Pick out all lines in the listing holding the string "reqs" and copy them.
- - -
/-- 09 R222, R223, 13 R305, 16 R354, 18 R385, 19 R404: an answer ends its request. With code 0 every thread, copy and SEND that waits for it
walks again. With code 1 each wick that waits in one plain access traps with cause stage-2 at its address, each taper traps, into its handler
or doubly, each copy fails with its channel's error, and each SEND is abandoned with code 1. An answer that names no request, or another
code, is counted. A resend lets the accesses that a full queue refused at least 256 ac ago walk again. -/
def PageAnswered : Prop :=
  ∀ (s : State) (vf id code : Nat) (u : Tid) (w : PageWait) (g c : Nat),
    let known := code ≤ 1 ∧ ∃ r ∈ (s.vf vf).reqs, r.id = id
    let waits := u ∈ vfThreads s vf ∧ (s.thread u).wait = some (.page w)
    let on (w : Option PageWait) : Bool := w.any fun x => x.id == some id
    let here := (g, c) ∈ vfCores s vf
    let T := (s.core u.gang u.core).taper
    (vfExists s vf = true → known →
      ∃ t, exec (.pageRequestAnswer vf id code) s = .next t ∧
        ((∀ v ∈ vfThreads s vf, (s.thread v).wait ≠ some .vmem) → (t.vf vf).reqs = (s.vf vf).reqs.filter fun r => r.id != id) ∧
        (waits → w.id = some id → code = 0 → (t.thread u).wait = none) ∧
        (∀ k, waits → w.id = some id → code = 1 → u.who = .wick k → (s.wick u.gang u.core k).vmem = none →
          (s.wick u.gang u.core k).fetch = none → (∀ x, T.th.wait = some (.page x) → x.id ≠ some id) →
          (t.wick u.gang u.core k).isFaulted = true ∧ (t.wick u.gang u.core k).code = 5 ∧ (t.wick u.gang u.core k).tval = w.va) ∧
        (waits → w.id = some id → code = 1 → u.who = .taper → T.act = false → T.tvec ≠ 0 →
          let V := (t.core u.gang u.core).taper
          V.act = true ∧ V.code = 5 ∧ V.tval = w.va ∧ V.tepc = T.th.pc ∧ V.th.pc = BitVec.ofNat 64 (T.tvec.toNat * 4) ∧ V.th.wait = none) ∧
        (waits → w.id = some id → code = 1 → u.who = .taper → T.act = true ∨ T.tvec = 0 → (t.core u.gang u.core).taper.run = .halted) ∧
        (here → code = 0 →
          (∀ ch : Fin 4, (chanOf t g c ch).queue = (chanOf s g c ch).queue.map fun y => if on y.wait then { y with wait := none } else y) ∧
          (t.core g c).sends = (s.core g c).sends.map fun y => if on y.wait then { y with wait := none } else y) ∧
        (here → code = 1 →
          (∀ (ch : Fin 4) (y : Copy) (ys : List Copy), (chanOf s g c ch).queue = y :: ys → on y.wait = true →
            (chanOf t g c ch).queue = [] ∧ (chanOf t g c ch).error = some (5, y.id)) ∧
          (t.core g c).sends = (s.core g c).sends.filter (fun y => !on y.wait) ∧
          ∀ who, (∃ y ∈ (s.core g c).sends, y.who = who ∧ on y.wait = true) → (s.thread ⟨g, c, who⟩).psCode = 0 →
            (t.thread ⟨g, c, who⟩).psCode = 1)) ∧
    (vfExists s vf = true → ¬known →
      exec (.pageRequestAnswer vf id code) s = .next (s.modVf vf fun v =>
        { v with errAnswers := if v.errAnswers = 0xFFFF then 0xFFFF else v.errAnswers + 1 })) ∧
    (vfExists s vf = true →
      ∃ t, exec (.pageRequestResend vf) s = .next t ∧
        (waits → w.id = none → w.room = false → w.refusedAt + 256 ≤ s.ac → (t.thread u).wait = none) ∧
        (waits → s.ac < w.refusedAt + 256 → (∀ k, u.who = .wick k → (s.wick u.gang u.core k).fetch = none) →
          (t.thread u).wait = (s.thread u).wait)) ∧
    (vfExists s vf = false → exec (.pageRequestAnswer vf id code) s = .next s ∧ exec (.pageRequestResend vf) s = .next s)

/-- 09 R221, 19 R412: the first fault record of a VF is written as 32 bytes at the queue's head, which advances, and vector 4 is raised; with
the queue off or full it is dropped and counted; a line of it that finds no room at the L2 waits. -/
def FaultRecorded : Prop :=
  ∀ (s s1 : State) (vf : Nat) (r : FaultRec) (rs : List FaultRec) (X : Xlat),
    let v := s.vf vf
    let va : Word := v.fqbase + BitVec.ofNat 64 (32 * (v.fqhead.toNat % 2 ^ v.fqLg.toNat))
    let room := v.fqEn = true ∧ (v.fqhead - v.fqtail).toNat < 2 ^ v.fqLg.toNat
    let counted := if v.fqovf = BitVec.allOnes 64 then v.fqovf else v.fqovf + 1
    vfExists s vf = true → v.faultWait = none → v.faults = r :: rs →
    (room → walkXlat s vf va .write = (.ok X, s1) → rangeRoom s1 vf X.pa 32 = false → exec (.faultRecord vf) s = .next (noRoom s1 vf X.pa)) ∧
    (room → walkXlat s vf va .write = (.ok X, s1) → rangeRoom s1 vf X.pa 32 = true →
      ∃ t, exec (.faultRecord vf) s = .next t ∧ memRead t.mem X.pa 8 = r.va.toNat ∧ memRead t.mem (X.pa + 8) 8 = r.ipa % 2 ^ 64 ∧
        memRead t.mem (X.pa + 16) 2 = r.gtag.toNat ∧ memByte t.mem (X.pa + 18) = r.core ∧ memByte t.mem (X.pa + 19) = r.who ∧
        memByte t.mem (X.pa + 20) = r.cause ∧ memByte t.mem (X.pa + 21) = r.kind ∧ memByte t.mem (X.pa + 22) = r.place ∧
        (∀ j, 23 ≤ j → j < 32 → memByte t.mem (X.pa + j) = 0) ∧ SameMemOutside X.pa 32 s1 t ∧ (t.vf vf).faults = (s1.vf vf).faults.tail ∧
        (t.vf vf).fqhead = v.fqhead + 1 ∧ t.msi = s1.msi ++ [(vf, 4)]) ∧
    (¬room → exec (.faultRecord vf) s = .next (s.modVf vf fun v => { v with faults := rs, faultWait := none, fqovf := counted }))

/-- 17 R381: a waiting entry goes to the dirty log's head while the log has room; the hypervisor's consumption makes room and lets writes that
waited for it go on. -/
def DirtyLogged : Prop :=
  ∀ (s : State) (vf n lg : Nat) (e : Word) (es : List Word) (u : Tid),
    let v := s.vf vf
    vfExists s vf = true →
    (v.dlogWait = e :: es → v.dlogLg = some lg → v.dlogHead - v.dlogTail < 2 ^ lg →
      ∃ t, exec (.dirtyLogAppend vf) s = .next t ∧
        memRead t.mem (s.coord.toNat * 2 ^ 46 + 2 ^ 45 + (v.dlogBase + 8 * (v.dlogHead % 2 ^ lg)) % 2 ^ 44) 8 = e.toNat ∧
        (t.vf vf).dlogHead = v.dlogHead + 1 ∧ (t.vf vf).dlogWait = es) ∧
    (v.dlogLg = some lg → 2 ^ lg ≤ v.dlogHead - v.dlogTail → exec (.dirtyLogAppend vf) s = .next s) ∧
    (∃ t, exec (.dirtyLogConsumed vf n) s = .next t ∧ (t.vf vf).dlogTail = min v.dlogHead (v.dlogTail + n) ∧
      (u ∈ vfThreads s vf → (s.thread u).wait = some .dirtyLog → (t.thread u).wait = none))

/-- Whether an invalidation names a byte among `n` from `lo` on. -/
def namesOf (i : Inval) (lo n : Nat) : Prop :=
  i.all = true ∨ ∃ a, lo ≤ a ∧ a < lo + n ∧ i.lo % 2 ^ 36 * 4096 ≤ a ∧ a < (i.lo % 2 ^ 36 + i.pages) * 4096

/-- A cached translation of a VF derives from an entry in an invalidated range: of stage 1, its virtual page; of stage 2, its intermediate
page or a page of the stage-1 tables that gave it (09 R227). -/
abbrev inRange (stage2 : Bool) (i : Inval) (e : TlbEntry) : Prop :=
  if stage2 then namesOf i e.ipa (2 ^ e.lg) ∨ ∃ p ∈ e.tables, namesOf i (p * 4096) 4096 else namesOf i (e.va % 2 ^ 48) (2 ^ e.lg)

/-- 04 R101, 09 R227, R228, 12 R283, 19 R402: an invalidation completes once every translated access of the VF is performed: no cached
translation in its range is left, nor a table entry that a walker keeps for the VF, others stay, and the request is answered. Of stage 2 the
tile lines whose backing bytes it covers go, the scalar data caches of the partition are emptied, and the granules given up are to be zeroed.
Before that nothing happens. -/
def Invalidated : Prop :=
  ∀ (s : State) (vf : Nat) (stage2 : Bool) (i : Inval) (is : List Inval), vfExists s vf = true → 1 ≤ i.pages →
    (if stage2 then (s.vf vf).inval2 else (s.vf vf).inval1) = i :: is →
    let covered (l : L2Line) : Prop := l.isTile (fun v _ => v == vf) = true ∧ ∃ p ∈ l.backing, namesOf i (p * 4096) 4096
    (accessesDone s vf stage2 i = true →
      ∃ t, exec (.invalidationComplete vf stage2) s = .next t ∧ t.mem = s.mem ∧
        (∀ k P, (k, P) ∈ s.pcores → (∀ Q, (k, Q) ∈ s.pcores → Q = P) →
          ∀ e, e ∈ (t.pcoreOf k).tlb ↔ e ∈ (s.pcoreOf k).tlb ∧ ¬(e.vf = vf ∧ inRange stage2 i e)) ∧
        (∀ d : Fin 4, ∀ e, e ∈ t.dieTlb[d] ↔ e ∈ s.dieTlb[d] ∧ ¬(e.vf = vf ∧ inRange stage2 i e)) ∧
        (∀ d : Fin 4, ∀ e, e ∈ t.walkers[d] ↔ e ∈ s.walkers[d] ∧ e.vf ≠ vf) ∧
        (stage2 = false → (t.vf vf).inval1 = is ∧ (t.vf vf).s1done = (s.vf vf).s1done + 1 ∧ t.l2 = s.l2) ∧
        (stage2 = true → (t.vf vf).inval2 = is ∧ (∀ l, l ∈ t.l2 ↔ l ∈ s.l2 ∧ ¬covered l) ∧
          (∀ n ∈ i.zero, tabGet? t.root.granules n = some .zeroing) ∧
          (∀ P q k, tabGet? s.parts (s.vf vf).part = some P → q ∈ P.quads → 4 * q ≤ k → k < 4 * q + 4 → (t.pcoreOf k).dcache = []) ∧
          t.root.completions = s.root.completions ++ (match i.seq with | some q => [{ seq := q, status := 0 }] | none => []))) ∧
    (accessesDone s vf stage2 i = false → exec (.invalidationComplete vf stage2) s = .next s)

/-- 04 R101, 12 R275, R279, R289, R294: the events of the caches and of main memory. A sector that HBM cannot correct is poisoned where the L2
does not serve it whole; a stale line of a scalar data cache goes; each 32 us the activation counters start anew, and what was held is served
and counted; a line that a VF may hold no longer leaves its way. -/
def MemoryEvents : Prop :=
  ∀ (s : State) (pa pcore line vf : Nat) (bad : Bool) (P : PCore) (h : Nat × Nat) (hs : List (Nat × Nat)),
    (∃ t, exec (.sectorFill pa bad) s = .next t ∧ t.mem = s.mem ∧
      (bad = true → localHbm s pa = true → sectorWhole s pa = false → poisoned t pa = true) ∧
      (∀ k, k ≠ pa / 64 → t.poison.contains k = s.poison.contains k) ∧
      (bad = false ∨ localHbm s pa = false ∨ sectorWhole s pa = true → t.poison = s.poison)) ∧
    (tabGet? s.pcores pcore = some P →
      ∃ t, exec (.cacheLineExpiry pcore line) s = .next t ∧ t.mem = s.mem ∧ t.gangs = s.gangs ∧
        ∀ l, l ∈ (t.pcoreOf pcore).dcache ↔ l ∈ P.dcache ∧ (l.line = line → s.ac - l.filled < 4096)) ∧
    (s.time < s.actAt + actPeriod → exec .activationCounterReset s = .next s) ∧
    (s.actAt + actPeriod ≤ s.time →
      ∃ t, exec .activationCounterReset s = .next t ∧ t.held = [] ∧ t.actAt = s.actAt + actPeriod ∧ t.mem = s.mem ∧
        ∀ row, tabGet 0 t.activations row = (s.held.filter fun x => rowOfLine s x.1 == row).length) ∧
    (s.held = h :: hs →
      ∃ t, exec .heldRowServe s = .next t ∧ t.held = hs ∧
        tabGet 0 t.activations (rowOfLine s h.1) = tabGet 0 s.activations (rowOfLine s h.1) + 1 ∧ t.mem = s.mem) ∧
    (s.held = [] → exec .heldRowServe s = .next s) ∧
    (vfExists s vf = true → (s.vf vf).wayGone ≠ 0 →
      ∃ t, exec (.wayRemovalComplete vf) s = .next t ∧ t.mem = s.mem ∧ (t.vf vf).wayGone = 0 ∧ (t.vf vf).waySeq = none ∧
        (∀ l ∈ t.l2, l.vf = vf → bitOf (s.vf vf).wayGone l.way = true → l.stale = true ∧ l.pins ≠ []) ∧
        (∀ q, (s.vf vf).waySeq = some q → ({ seq := q, status := 0 } : CmdDone) ∈ t.root.completions))

/-- 12 R289, R294: where a line of main memory lies: its logical bank is L mod 127, its logical channel (L div 127) mod 3 of that bank, its
place there L div 381; the channel map gives the physical channel, so lines of different physical channels never share a row. -/
def LinePlace : Prop :=
  ∀ (s : State) (l m : Nat),
    logicalChannel l = l % 127 * 3 + l / 127 % 3 ∧ channelLine l = l / 381 ∧
    (channelOf s l ≠ channelOf s m → rowOfLine s l ≠ rowOfLine s m) ∧
    (channelOf s l = channelOf s m → channelLine l = channelLine m → rowOfLine s l = rowOfLine s m)

/-- 09 R229, 12 R295: a run-ahead fetch asks for the line after the one that a thread executes in: it counts as issued, or as dropped where
the line cannot be translated, and changes no register, no memory and no wick. -/
def RunAhead : Prop :=
  ∀ (s s1 : State) (u : Tid) (x : Xres),
    let C := s.core u.gang u.core
    let line : Word := BitVec.ofNat 64 ((s.pcOf u).toNat / 64 * 64 + 64)
    (runnable s u = true → s.blockDriven u = false → translate s (s.pcoreNum u) (s.vfOf u) line .prefetch true = (x, s1) →
      ∃ t, exec (.runAheadFetch u) s = .next t ∧ t.thread u = s.thread u ∧ t.mem = s.mem ∧ (t.core u.gang u.core).wicks = C.wicks ∧
        ((∃ X, x = .ok X) → (t.core u.gang u.core).pfissued = C.pfissued + 1 ∧ (t.core u.gang u.core).pfdropped = C.pfdropped) ∧
        ((∀ X, x ≠ .ok X) → (t.core u.gang u.core).pfdropped = C.pfdropped + 1 ∧ (t.core u.gang u.core).pfissued = C.pfissued)) ∧
    (runnable s u = false ∨ s.blockDriven u = true → exec (.runAheadFetch u) s = .next s)

end Sys2Proof.Claims
end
- - -
__RESULT__:
    let known := code ≤ 1 ∧ ∃ r ∈ (s.vf vf).reqs, r.id = id
        ((∀ v ∈ vfThreads s vf, (s.thread v).wait ≠ some .vmem) → (t.vf vf).reqs = (s.vf vf).reqs.filter fun r => r.id != id) ∧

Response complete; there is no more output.